Other companies with CAR-T therapy focused on autoimmune disease include Kyverna Therapeutics and China’s Gracell Biotechnologies. Kyverna is developing KYV-101 for lupus nephritis and systemic sclerosis, while Gracell — which AstraZeneca bought in December for $1 billion — is advancing GC012F for systemic lupus erythematosus.

“These are early days for CAR T in [autoimmune disease], and we suspect part of the trailblazing process will be learning to identify and select the right patients,” Stifel analysts said.

Autoimmune studies of CAR-T therapies usually enroll patients with severe, life-threatening disease who have failed multiple lines of treatment. This is because the drug class comes with a risk of severe side effects, which wouldn’t be worth taking for autoimmune patients with more mild or moderate disease.

Cabaletta is running the open-label Phase 1/2 RESET-SLE trial of the CAR-T in systemic lupus erythematosus and lupus nephritis. The patient with grade 4 ICANS had refractory disease, was taking five to six medications for lupus and had experienced febrile events that led to hospitalization before CABA-201 administration, the Stifel analysts wrote.

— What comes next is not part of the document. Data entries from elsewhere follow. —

/-- A descriptor that waits for an indirect value: a DISPATCH whose grid height is read from VA 0x8000. -/
def indDesc : Desc := { wDesc 2 Op.DISPATCH [(0x28, 4, 2 ^ 28), (0x20, 4, 0x8000)] with phase := .reading }

theorem witness_DescriptorsMoveAlong :
    (barsOn up = true ∧ ringOf up 0 = some { ctx := 1, eng := 2, va := 0x1000 } ∧ ((5 : Word) - 0).toNat ≤ 64 ∧ 64 < ((65 : Word) - 0).toNat) ∧
    (∃ x, ringOf up 2 = some x ∧ x.mode = 2 ∧ publishable x 3 = false ∧ publishable x 2 = true ∧ (2 : Word) ≠ x.pub ∧
      publishable x x.pub = true ∧ x.published.contains (x.pub + 1).toNat = false ∧ (reserveIn x).isSome = true) ∧
    (fnNotReady upFetch (engFn 2) = false ∧ fnNotReady upFetch Fun.ESCAPEMENTS = false ∧ slotFree upFetch 2 = true ∧
      ∃ r x a es, pickRing upFetch 2 = some (r, x, .group a es) ∧ ringOf upFetch r = some x ∧ ∃ s m, prepare upFetch (ringWho x r) (groupAccs x es.length) = .ok s m) ∧
    (∃ d off fw vw, unstarted (withDesc up indDesc) 0 .reading = some (7, d) ∧ nextInd (withDesc up indDesc) d = some (off, fw, vw) ∧
      leAt d.bytes off fw % vw = 0 ∧ leAt d.bytes off fw < 2 ^ 57 ∧
      ∃ s m, prepare (withDesc up indDesc) { stream := 0, ctx := d.ctx, eng := d.eng, ring := some 0 } [{ va := leAt d.bytes off fw, len := vw, kind := 0 }] = .ok s m) ∧
    (unstarted (withDesc up { indDesc with phase := .ready }) 0 .ready = some (7, { indDesc with phase := .ready }) ∧
      startable (withDesc up { indDesc with phase := .ready }) { indDesc with phase := .ready } = true) := by
  refine ⟨?_, ?_, ⟨?_, ?_, ?_, ?_⟩, ?_, ?_⟩
  · decide +kernel
  · exact ⟨_, rfl, by decide +kernel⟩
  · decide +kernel
  · decide +kernel
  · decide +kernel
  · exact ⟨1, _, _, _, rfl, rfl, prepGood_exists (by decide +kernel)⟩
  · exact ⟨indDesc, 0x20, 4, 4, by decide +kernel, by decide +kernel, by decide +kernel, by decide +kernel, prepGood_exists (by decide +kernel)⟩
  · decide +kernel

/-- A descriptor at its engine, number 7, of a working part. -/
def atEng (eng op : Nat) (fields : List (Nat × Nat × Nat)) : State := withDesc up (wDesc eng op fields)

/-- Context 1 in another state. -/
def withCtx (s : State) (x : Ctx) : State := { s with ctxs := [(1, x)] }

/-- A working part whose first beat waits for memory from the allocator of context 1. -/
def upAlloc : State := { up with
  pn := { up.pn with wgs := [(5, wWg 0 { active := 0xFFFFFFFF, waiting := true })] }
  al := { queue := [{ ctx := 1, desc := none, isFree := false, arg := 256, wg := 5, beat := 0, lane := 31, dst := 2 }] } }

The company’s share price $CABA plummeted 41% to close at $4.01 on Thursday.

The stock drop could have been driven by concerns about monitoring and managing autoimmune patients taking autologous CAR-T therapies and implications for the “scope of commercial use,” the Stifel analysts said. But use could broaden beyond “very severe patients” as drugmakers and physicians get more experience with managing side effects, the analysts added.